Department of Chemistry, University of Kurdistan, 66177-15175, Sanandaj, Iran; Research Center for Nanotechnology, University of Kurdistan, 66177-15175, Sanandaj, Iran. Electronic address:


The demand for simple, sensitive, affordable, and selective DNA biosensors is willing, due to the important role of DNA detection in the areas of disease diagnostics, environment monitoring and food safety. The presented work is devoted to the fabrication of an ultrasensitive homogeneous biosensor for the detection of DNA sequences related to HIV based on fluorescence resonance energy transfer(FRET) between carbon dots(CDs) and AuNPs as nanoquenchers. CDs as fluorophore with average size 3-4nm were prepared by hydrothermal treatment of histidine. In this respect, the hybridization was occurring between the assemblies of fluorescence CDs functionalized 5-amino-labeled oligonucleotides as capture probe and label free oligonucleotides as detection probe. Due to strong fluorescence and good biocompatibility of CDs, the capture probe was covalently conjugated to CDs. In the presence of the target probe, the association between capture probe-CDs and detection probe is stronger than that between capture probe-CDs and AuNPs, leading to the release of the capture probe-CDs from AuNPs, resulting in the recovery of the fluorescence of CDs. This oligonucleotides detection probe was observed to detect target oligonucleotides specifically and sensitively in a linear range from 50.0fM to 1.0nM with a detection limit of 15fM. Furthermore, the sensitivity of this FRET strategy amplified using AuNPs/graphene oxide nanocomposite as quencher.
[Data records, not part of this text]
-- ==== Sys2Proof/Machine/Host.lean ====
section
/-! DEFINITION. Accesses of a core to the peripheral space (R7 to R12, R101, R109): writes and reads of every register by its access
codes, the writes and reads that a chapter gives a rule of their own, and the rows that name such an access. -/

namespace Sys2Proof.Machine

/-- An aligned 32-bit access to a window of Table 5-1 (R10, R109). -/
def goodAddr (a : Nat) : Bool := 0xC0000000 ≤ a && a < 0xD5000000 && a % 4 = 0

/-- The region of the block at `a` is reconfiguring (R101): the reload under way has been accepted for it. Loading at start and PARK exit
is no reconfiguration (R100). -/
def State.reconfiguring (s : State) (a : Nat) : Bool :=
  match regionOf (blkOf a) with
  | some r => s.busy r && s.str.reload.any fun q => q.region = r
  | none => false

/-- Accesses at `a` do nothing and reads answer 0: the region reconfigures (R101), or the KA window is not accessible, in STANDBY and under
a power-on reset (R526; the answer is log entry 26's choice). -/
def State.closed (s : State) (a : Nat) : Bool :=
  s.reconfiguring a || (a / 0x1000000 = 0xD4 && (s.sys.mode = .por || s.sys.mode = .standby))

/-- An access that completes with a bus error (R10). -/
def State.busError (core : Nat) (s : State) : State := { s with access := .error core }

/-! ### Writes -/

/-- The ring of block `b` that has a register at `a`. -/
def ringAt (b : Nat) (f : Nat → Nat → Fld) (a : Nat) : Option Nat := (List.range (ringCount b)).find? fun r => (f b r).addr = a

/-- A write of a ring's PI (R117): ignored while ENABLE is 0. One that goes backwards, or leaves more than 256 entries waiting, is the
misuse of Table 5-6. -/
def State.writePi (b r : Nat) (value : Word) (s : State) : State :=
  if !s.enabled b then s
  else
    let ci := s.get (RING_CI b r)
    let old := (s.get (RING_PI b r) + 512 - ci) % 512
    let new := (value.toNat % 512 + 512 - ci) % 512
    let s := s.set (RING_PI b r) value.toNat
    if new < old || 256 < new then s.setRing b r { s.ring b r with odd := true } else s

/-- A write of CRING_CI (R117): ignored while ENABLE is 0. One that leaves more than 256 completions unread has gone past CRING_PI, the
misuse of Table 5-6. -/
def State.writeCringCi (b r : Nat) (value : Word) (s : State) : State :=
  if !s.enabled b then s
  else
    let s := s.set (CRING_CI b r) value.toNat
    if 256 < (s.get (CRING_PI b r) + 512 - s.get (CRING_CI b r)) % 512 then s.setRing b r { s.ring b r with oddCi := true } else s

/-- A write of 1 to the PEND bit of source `n`: it clears, unless the source was raised in this REF cycle, whose LTC the latch then takes
with MULTI cleared (R8, R130). -/
def State.clearPend (n : Nat) (s : State) : State :=
  match tget s.cycle.raised n with
  | some (l, _) => (s.setB (EVT_SRC_STAT.MULTI n) false).set64 (EVT_SRC_LTC_LO n) (EVT_SRC_LTC_HI n) l
  | none => s.setB (EVT_SRC_STAT.PEND n) false

/-- A write of 1 to the MULTI bit of source `n`: it clears, unless a raise of this REF cycle found PEND 1 (R8). -/
def State.clearMulti (n : Nat) (s : State) : State :=
  match tget s.cycle.raised n with
  | some (_, true) => s
  | _ => s.setB (EVT_SRC_STAT.MULTI n) false

/-- A write of EVT_PEND(w): the PEND bits written 1 clear. -/
def State.writePend (w : Nat) (value : Word) (s : State) : State :=
  (List.range 32).foldl (fun (s : State) i => if bitAt value.toNat i then s.clearPend (32 * w + i) else s) s

/-- A write of EVT_SRC_STAT(n) (R129, R130): 1s clear MULTI and PEND; SET raises while EN is 1, and together with a clear of PEND leaves
MULTI 0. -/
def State.writeSrcStat (n : Nat) (value : Word) (s : State) : State :=
  let v := value.toNat
  let s := if bitAt v 1 then s.clearMulti n else s
  let s := if bitAt v 0 then s.clearPend n else s
  if bitAt v 2 && s.getB (EVT_SRC_CFG.EN n) then (s.raise n).when (bitAt v 0) (State.setB (EVT_SRC_STAT.MULTI n) false) else s

/-- A write of SYS_DET_STATUS (R8, R24, R27): bits written 1 clear, but for those of violations of this REF cycle. Where only such remain,
the register went through zero: the latch takes this LTC and DET_VIOL is raised, unless the first of them has done so. -/
def State.writeDet (value : Word) (s : State) : State :=
  let c := s.cycle
  let old := (BitVec.ofNat 32 c.detOld &&& ~~~value).toNat
  let s := { s.setReg SYS_DET_STATUS (BitVec.ofNat 32 old ||| BitVec.ofNat 32 c.detNew) with cyc := { c with detOld := old } }
  s.when (decide (old = 0 ∧ c.detNew ≠ 0 ∧ c.detOld ≠ 0)) State.detLatch

/-- A write of KA_FLAGS lands in the copy (R526). -/
def State.writeKaFlags (value : Word) (s : State) : State :=
  let s := s.plainWrite KA_FLAGS value
  { s with ka := { s.ka with writePend := true } }

/-- A write of BUS_C_TPLIM(n): RATE 0 and SRCMAX 0 or above 32 keep their values. -/
def State.writeTpLim (n : Nat) (value : Word) (s : State) : State :=
  let v := value.toNat
  let s := if bitsOf v 24 8 = 0 then s else s.set (BUS_C_TPLIM.RATE n) (bitsOf v 24 8)
  let s := (s.set (BUS_C_TPLIM.CTSMAX n) (bitsOf v 16 8)).set (BUS_C_TPLIM.BAM_GAP n) (bitsOf v 8 8)
  if bitsOf v 0 6 = 0 || 32 < bitsOf v 0 6 then s else s.set (BUS_C_TPLIM.SRCMAX n) (bitsOf v 0 6)

/-- A write of PAIR_SIGO(i): a SLOT above 95 is ignored. -/
def State.writeSigo (i : Nat) (value : Word) (s : State) : State :=
  let s := s.setB (PAIR_SIGO.EN i) (bitAt value.toNat 31)
  if 95 < value.toNat % 128 then s else s.set (PAIR_SIGO.SLOT i) (value.toNat % 128)

/-- A write of PNL_VCOM: 200 to 3,000 mV in steps of 10. -/
def State.writeVcom (value : Word) (s : State) : State :=
  let v := value.toNat % 4096
  if v < 200 || 3000 < v || v % 10 ≠ 0 then s else s.set PNL_VCOM.MV v

/-- Word `w` of the host area of the MRAM settings half is written. -/
def State.writeSettings (w : Nat) (value : Word) (s : State) : State := { s with mram := memPuts s.mram (4 * w) (bytesLE 4 value.toNat) }

/-- Writes of SYS, KA, STR, EVT and TMS with a rule of their own. -/
def State.fixedWrite (a : Nat) (value : Word) (s : State) : Option State :=
  if a = SYS_DET_STATUS then some (s.writeDet value)
  else if a = SYS_WDT_CFG then some (s.writeWdtCfg value)
  else if a = SYS_WDT_KICK then some (if value = 0x5A5A#32 then s.wdtRestart else s)
  else if a = SYS_BLK_RST then some (s.writeBlkRst value)
  else if a = SYS_PWR_REQ then some (s.writePwrReq value)
  else if a = KA_FLAGS then some (s.writeKaFlags value)
  else if a = STR_RLD_CTRL then some (s.writeRldCtrl value)
  else if EVT_PEND 0 ≤ a && a < EVT_PEND 0 + 0x4 * 12 then some (s.writePend ((a - EVT_PEND 0) / 4) value)
  else if EVT_SRC_STAT 0 ≤ a && a < EVT_SRC_STAT 0 + 0x10 * 384 && a % 16 = 4 then some (s.writeSrcStat ((a - EVT_SRC_STAT 0) / 16) value)
  else if a = TMS_OBS_CTRL then some (s.writeObsCtrl value)
  else if TMS_CAP_STAT 0 ≤ a && a < TMS_CAP_STAT 0 + 0x10 * 7 && a % 16 = 4 then some (s.writeCapStat ((a - TMS_CAP_STAT 0) / 16) value)
  else none

/-- Writes of SAF, GNB, CAM and ARB with a rule of their own. -/
def State.gnbCamWrite (a : Nat) (value : Word) (s : State) : Option State :=
  if a = SAF_MBX_REQ then some (s.writeMbx value)
  else if a = GNB_ACC_CI then some (s.writeAccCi value)
  else if a = GNB_MS_CI then some (s.writeMsCi value)
  else if a = GNB_MS_THR then some (s.writeMsThr value)
  else if a = GNB_ANT 0 || a = GNB_ANT 1 then some (s.writeAnt ((a - GNB_ANT 0) / 4) value)
  else if GNB_CHAIN_CFG 0 ≤ a && a < GNB_CHAIN_CFG 0 + 0x20 * 4 then
    let c := (a - GNB_CHAIN_CFG 0) / 32
    match (a - GNB_CHAIN_CFG 0) % 32 with
    | 0x00 => some (s.writeChainCfg c value)
    | 0x04 => some (s.writeChainStat c value)
    | 0x08 => some (s.writeNotch c 0 value)
    | 0x0C => some (s.writeNotch c 1 value)
    | 0x10 => some (s.writeNotch c 2 value)
    | 0x14 => some (s.writeNotch c 3 value)
    | _ => none
  else if a = CAM_FR_CI then some (s.writeFrCi value)
  else if CAM_LNK_CFG 0 ≤ a && a < CAM_LNK_CFG 0 + 0x40 * 4 then
    match (a - CAM_LNK_CFG 0) % 64 with
    | 0x00 => some (s.writeLnkCfg ((a - CAM_LNK_CFG 0) / 64) value)
    | 0x20 => some (s.writeCci ((a - CAM_LNK_CFG 0) / 64) value)
    | _ => none
  else if a = ARB_CFG 0 || a = ARB_CFG 1 then some (s.writeArbCfg ((a - ARB_CFG 0) / 16) value)
  else if a = ARB_HREQ then some (s.writeHreq value)
  else none
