-- ==== Sys2Proof/Machine/Step.lean ====
section
/-! DEFINITION. One step of the module: the command at the front of the queue has its effect; with no command waiting the local tick
counter advances by one REF edge. -/

namespace Sys2Proof.Machine

/-- One step. -/
def step (s : State) : Host.Outcome State Fault Refusal :=
  match s.pending with
  | [] => .next s.refEdge
  | c :: rest => exec c { s with pending := rest }

/-- The state with the command that a table word spells put in front of the queue; the state itself where the word spells none. -/
def State.withFetchWord (s : State) (nbits w : Nat) : State :=
  match Sys2Proof.decodeTableWord nbits w with
  | none => s
  | some c => { s with pending := c :: s.pending }

end Sys2Proof.Machine
end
The Sensor response indicates only the complementary sequence showing an obvious change signal in comparison to non-complementary and two bases mismatched sequences. Moreover, satisfactory results from determination of HIV DNA target in human serum were obtained showing great potential of the proposed method for real sample analysis. The proposed biosensor with highly biocompatibility and nontoxicity, can be developed for detection of other DNA biomarkers.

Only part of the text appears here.